On 3/12/25 10:10 AM, Dmitry Safonov wrote:
Currently, tcp_ao tests have two timeouts: TEST_RETRANSMIT_SEC and TEST_TIMEOUT_SEC [by default 1 and 5 seconds]. The first one, TEST_RETRANSMIT_SEC is used for operations that are expected to succeed in order for a test to pass. It is usually not consumed and exists only to avoid indefinite test run if the operation didn't complete. The second one, TEST_RETRANSMIT_SEC exists for the tests that checking operations, that are expected to fail/timeout. It is shorter as it is fully consumed, with an expectation that if operation didn't succeed during that period, it will timeout. And the related test that expects the timeout is passing. The actual operation failure is then cross-verified by other means like counters checks.
The issue with TEST_RETRANSMIT_SEC timeout is that 1 second is the exact initial TCP timeout. So, in case the initial segment gets lost (quite unlikely on local veth interface between two net namespaces, yet happens in slow VMs), the retransmission never happens and as a result, the test is not actually testing the functionality. Which in the end fails counters checks.
As I want tcp_ao selftests to be fast and finishing in a reasonable amount of time on manual run, I didn't consider increasing TEST_RETRANSMIT_SEC.
Rather, initially, BPF_SOCK_OPS_TIMEOUT_INIT looked promising as a lever to make the initial TCP timeout shorter. But as it's not a socket bpf attached thing, but sock_ops (attaches to cgroups), the selftests would have to use libbpf, which I wanted to avoid if not absolutely required.

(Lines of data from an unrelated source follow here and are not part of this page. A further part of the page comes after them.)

/-- The bytes of the container a load names, with those of TOTAL: from the store, or from HBM in the requester's right. -/
def State.loadImage (s : State) (dom : Nat) (lib : Option Nat) (a : Nat) : State × Option (List Byte) :=
  match lib with
  | some n => (s, some (s.regionImage 4 n))
  | none =>
    match s.hbmFetch dom a 4096 with
    | (s, some h) =>
      let total := imgTotal h
      if inRange 4096 (regionSize 4) total then s.hbmFetch dom a total else (s, some h)
    | (s, none) => (s, none)

/-- Authenticates an image for a load: the job with its CODE (R309). -/
def State.authLoad (s : State) (dom : Nat) (withContent : Bool) (lib : Option Nat) (img : List Byte) : LoadJob :=
  let secs := (secsOf img).filter fun x => withContent || x.kind != 2
  match s.cupFault dom img secs with
  | some (0x03, _) => { code := 8, lib }
  | some _ => { code := 3, lib }
  | none =>
    if withContent && (secsKind img 2).isEmpty then { code := 8, lib }
    else
      let part (k : Nat) : List Byte := ((secs.find? fun x => x.kind == k).map (plainOf img)).getD []
      { code := 0, words := wordsOf (part 1), content := if withContent then some (wordsOf (part 2)) else none,
        digest := BitVec.ofNat 384 (numAt (part 3) 0 48), lib }

/-- The configuration port of a cup's leaf serves the cup's load: loads asked for before it are done (R88). -/
def State.loadServed (s : State) (c : Nat) : Bool :=
  match s.leafOfCup c with
  | some p => (s.leaf p).loads.head? == some c
  | none => false

/-- A load ends with CODE and, for a sieve rejection, CHECK and WORD; a failed load leaves SHADOW empty (R114). -/
def State.loadEnd (s : State) (c code check word : Nat) : State :=
  let s := (s.setFlag ⟨.cupLoadCmd, c, 0⟩ 31 false).setFields ⟨.cupLoadStat, c, 0⟩
    [(31, 28, code), (27, 24, check), (23, 22, if code = 2 then 2 else 0), (19, 0, word)]
  ((s.modCup c fun x => { x with loadJob := none }).modLoads c fun l => l.filter (· != c)).leaseDropOn .shadowLoad (.cup c)

/-- An image in HBM cannot be read yet (R256): its header, or what TOTAL of it says. -/
def State.imageWaits (s : State) (dom a : Nat) : Bool :=
  s.agentWaits bulkClass dom a 4096 ||
    match (s.hbmFetch dom a 4096).2 with
    | some h => inRange 4096 (regionSize 4) (imgTotal h) && s.agentWaits bulkClass dom a (imgTotal h)
    | none => false

/-- The image of a load is read and authenticated (R112, R309); one that cannot be read ends the load with CODE 0011. -/
def State.loadRead (s : State) (m c : Nat) (lib : Option Nat) (dom a since : Nat) : State :=
  match s.loadImage dom lib a with
  | (s, some img) =>
    let job := s.authLoad (s.cupDom c) (s.fld ⟨.cupLoadCmd, c, 0⟩ 27 26 == 1) lib img
    s.modCup c fun x => { x with loadJob := some { job with since } }
  | (s, none) => (s.loadEnd c 0 0 0).failSince since m ⟨.cupLoadStat, c, 0⟩ [(31, 28, 3)]

/-- An armed switch-point entry names the cup in a FLIP. -/
def State.flipArmed (s : State) (c : Nat) : Bool :=
  (List.range 256).any fun e => s.spArmed e && s.spAction e == 1 && s.spNames e c

/-- A write of CUP_LOAD_CMD that its register takes (R112, R114, R128): START begins a load; one refused with BUSY has stored
the other fields unless a load runs (log entry 115). -/
def State.writeLoadCmd (s : State) (m c : Nat) (v : Word) : State :=
  let k : RegKey := ⟨.cupLoadCmd, c, 0⟩
  let st : RegKey := ⟨.cupLoadStat, c, 0⟩
  if (s.cup c).loadJob.isSome then (if bit v 31 then s.setFld st 31 28 7 else s.plainWrite k v)
  else
    let s := (s.plainWrite k v).setFlag k 31 false
    if !bit v 31 then s
    else if s.inHold || s.flipArmed c then s.failKettle m st [(31, 28, 7)]
    else
      let dom := (s.midDomain m).getD 0
      let lib := if s.flag k 25 then none else some (s.fld k 15 0)
      let rs : List Resource := .cup c :: (lib.map Resource.libEntry).toList
      match s.leaseTry .shadowLoad rs dom with
      | (s, false) => s.failKettle m st [(31, 28, 7)]
      | (s, true) =>
        let s := (s.setFlag k 31 true).setFields st [(31, 28, 1), (27, 24, 0), (23, 22, 1), (19, 0, 0)]
        if lib.any fun n => !(s.nv.libEnt n).valid then s.loadEnd c 3 0 0
        else
          let a := s.pair ⟨.cupLoadSrc, c, 0⟩ ⟨.cupLoadSrcHi, c, 0⟩
          let s := s.modLoads c fun l => l ++ [c]
          if lib.isNone && s.imageWaits dom a then
            s.modCup c fun x => { x with loadJob := some { code := 0, unread := some (dom, a), since := s.root } }
          else s.loadRead m c lib dom a s.root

Instead, use a mixed select() and counters polling mode with the longer TEST_TIMEOUT_SEC timeout to detect running-away failed tests. It actually not only allows losing segments and succeeding after the previous TEST_RETRANSMIT_SEC timeout was consumed, but makes the tests expecting timeout/failure pass faster.
The only test case taking longer (TEST_TIMEOUT_SEC) now is connect-deny "wrong snd id", which checks for no key on SYN-ACK for which there is no counter in the kernel (see tcp_make_synack()). Yet it can be speed up by poking skpair from the trace event (see trace_tcp_ao_synack_no_key).
Reported-by: Jakub Kicinski kuba@kernel.org Closes: https://lore.kernel.org/netdev/20241205070656.6ef344d7@kernel.org/ Signed-off-by: Dmitry Safonov 0x7f454c46@gmail.com
Could you please provide a suitable Fixes tag here?
Also given a good slices of the patches here are refactor, I think the whole series could land on net-next - so that we avoid putting a bit of stuff in the last 6.14-net PR - WDYT?
Thanks,
Paolo